Ответ она знала так же ясно, как если бы он ей сказал его.

Безусловно, он узнал ее! И сделал соответствующие выводы! Увидев ее на улице Королевы Анны, он, как она и ожидала, вообразил именно то, что придет в голову любому мужчине, знающему, что она провела ночь в комнате Чарльза.

Щеки Ориссы пылали, когда она думала, что ни один джентльмен не станет вести себя так фривольно с девушкой, которую считает целомудренной и респектабельной.

Но завести интрижку с замужней женщиной, у которой супруг в Индии, а любовник в Лондоне, — почему бы нет?

Ей пришлось признать, что она сама же и навлекла на себя эту беду. Рассуждая об одиночестве, она имела в виду свою душу, а он подумал — тело.

Вспоминая их разговор, она понимала: майору Мередиту, считавшему ее падшей женщиной, изменившей своему мужу, покажется непостижимым, что она не в восторге от его ухаживаний, не наслаждается его флиртом или не жаждет чего-то большего, если вдруг представится такая возможность.

— Какой стыд! Какой позор! — шептала Орисса в подушку.

Она знала: ей некого винить в том, что произошло, кроме, может быть, мачехи, вынудившей ее искать убежища у брата.

Однако могла ли она предвидеть, что из всех кораблей, отплывающих в Индию, майор Мередит предпочтет «Дорунду», или то, что, сопровождая леди Кричли, она не сможет избегать встреч с ним.

Ей бы раньше стоило догадаться, что эти пронзительные серые глаза нельзя обмануть.

Опять и опять вспоминая случившееся на лестничной площадке пансиона Чарльза, она все же надеялась, что, поскольку газовый рожок был позади нее, ее лицо, скрытое в тени, останется неузнанным.

Она и помыслить не могла, что он запомнит ее фигуру, плавность ее движений, черноту ее волос.

— Глупейший самообман, — корила себя Орисса. Она не в силах была ничего придумать, ничего, что бы объяснило ее поведение.

Но вот что ей нужно было сделать непременно, так это объяснить самой себе, почему губы майора Мередита лишили ее воли настолько, что она даже не попыталась освободиться, пока он сам не позволил ей этого.

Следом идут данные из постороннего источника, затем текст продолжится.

/-- Settles O13: a mask over the acting lanes holds each one's own test, and no lane differs from itself. -/
theorem matchMasks : Obligations.MatchMasks := by
  intro f s hc
  refine ⟨_, matchOp_gives hc, fun lk hlk => ⟨fun i hi => ?_, fun k _ hk => ?_, ?_⟩⟩
  · exact getLsbD_maskOf_acting _ hi
  · exact getLsbD_maskOf_not_acting _ hlk hk
  · rw [getLsbD_maskOf_acting _ hlk, decide_eq_true rfl]

end Sys2Proof.Machine
end
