-- ==== Sys2Proof/Machine/ViTiming.lean ====
section
/-! DEFINITION. The VI's timing: the retiming arithmetic (R214), the current-line converter (R218, R219), the arm
decision (R212) and the vertical-blank handler (R220). -/

namespace Sys2Proof.Machine

/-- `timing(clock, refresh, V) = (cps, cpvb)`, in natural numbers with no 32-bit wrap (R214; log 20). -/
def timing (clock refresh v : Nat) : Nat × Nat :=
  let n := v + 1
  let cps := clock / (refresh * n)
  (cps, n * cps)

/-- A word with bit 0 replaced by the field parity (R84). -/
def State.withParity (w : Word) (s : State) : Word :=
  (w &&& 0xFFFFFFFE#32) ||| s.fieldParity.setWidth 32

/-- `drawCurrentLine()`: a free word but for its bit 0, which is the field parity (R219; log 5). -/
def State.drawCurrentLine (s : State) : Word :=
  s.withParity (Config.draw s.draws)

/-- The raw scanline of `r` remaining cycles, wrapped once; for cps > 0, floor division (R218; log 20). -/
def State.scanline (r : Int) (s : State) : Int :=
  let executed := (s.cpvb : Int) - r
  let raw := executed / (s.cps : Int)
  let v : Int := (s.viReg .vSync).toNat
  if v ≤ raw then raw - v else raw

/-- `currentLine(r)` (R218). -/
def State.currentLine (r : Int) (s : State) : Word :=
  if s.cps = 0 then s.drawCurrentLine else s.withParity (u32 (s.scanline r))

/-- The count of draws after a current-line read: one more when the read drew (log 5). -/
def State.spendDraw (s : State) : State :=
  { s with draws := if s.cps = 0 then s.draws + 1 else s.draws }

/-- The retiming store of a changed V_SYNC: the new timing, and the word stored (R210). -/
def State.retime (d : Word) (s : State) : State :=
  { s with
    cps := (timing s.clockHz s.refreshRateHz d.toNat).1
    cpvb := (timing s.clockHz s.refreshRateHz d.toNat).2 }

/-- `VI.arm()` (R212). The gate is unsigned, and an armed callback is never cancelled. -/
def arm (s : State) : Except Abort State :=
  if s.schedPending then .ok s
  else if s.viReg .vIntr < s.viReg .vSync then
    if s.cpvb = 0 then .error (.fault .zeroFramePeriod) else .ok (s.scheduleVbl s.cpvb)
  else .ok (s.emit (.diag (.armDeclined (s.viReg .vIntr) (s.viReg .vSync))))

/-- The one-shot callback is consumed and the field parity advances (R220, first two steps). -/
def State.enterVbl (s : State) : State :=
  { s with schedPending := false, fieldParity := s.nextParity }

/-- The frame is presented and the host is yielded to (R220, last two steps; R243, R244). -/
def State.presentFrame (s : State) : State :=
  (s.emit (.present (s.viReg .dramAddr) (s.viReg .hWidth) (s.viReg .control))).emit .yield

/-- `onVerticalBlank()` (R220): parity, re-request without the gate, raise VI, present, yield. -/
def onVerticalBlank (s : State) : Except Abort State :=
  let s1 := s.enterVbl
  if s1.cpvb = 0 then .error (.fault .zeroFramePeriod)
  else do
    let t ← miRaise .vi (s1.scheduleVbl s1.cpvb)
    return t.presentFrame

end Sys2Proof.Machine
end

Как она могла оказаться такой беспомощной, такой покорной?

Как вообще она могла настолько отринуть свою гордость и чувство собственного достоинства, что повела себя, подобно замужней женщине, за которую себя и выдавала, а не как невинная девушка, до которой никогда ранее не дотрагивались мужчины.

Нет, она не могла объяснить себе свое поведение. Произошло то, что произошло, — случившееся оказалось частью волшебства ночи, чем-то неожиданно чарующим, чем-то, что невозможно передать словами.

Ей мнилось, что, если бы он продолжал ее целовать, она бы все еще оставалась в его объятиях.

Она вынуждена была признаться себе, что близость к нему давала ей желанное чувство покоя и безопасности, чувство, которого она не знала с детских лет.

— Все это лишь плод моего воображения, — старательно убеждала себя Орисса, однако она прекрасно понимала, что это не так.

Неужели завтра ей предстоит вновь встретить его, сидеть с ним за одним столом и знать, что именно думает о ней этот человек?..

Пусть даже она на него и не посмотрит, все равно она ощутит его взгляд, направленный ей в душу и видящий там только позор и грязь.

— Мне этого не вынести! Я не смогу видеть его! — шептала она в растерянности, не зная, что же ей делать.

Она в ловушке! Корабль стал клеткой, из которой не было выхода.

У Ориссы мелькнула отчаянная мысль: не прыгнуть ли ей в морскую пучину, не поплыть ли к берегу, где можно исчезнуть в пустыне, — но это была только минутная слабость.

Завтра ее настигнет реальность. Ей предстоит новая встреча с ним и стыд от сознания того, что она была покорна его желанию и отнюдь не возмущена тем, как он с ней обошелся.

— Я обезумела, не иначе! — призналась она себе, но если это и было безумие, то неизъяснимое и завораживающее.

Она даже представить не смела, что когда-нибудь все ее существо затрепещет из-за того, что

мужчина коснулся ее губ или что вся поэзия и вся красота мира сольются в едином чувстве, которое заструится сквозь ее тело, переставшее принадлежать ей и отданное ему.

— Этого не могло произойти! — в отчаянии воскликнула Орисса.

Но произошло!

И она ничего не могла с этим поделать!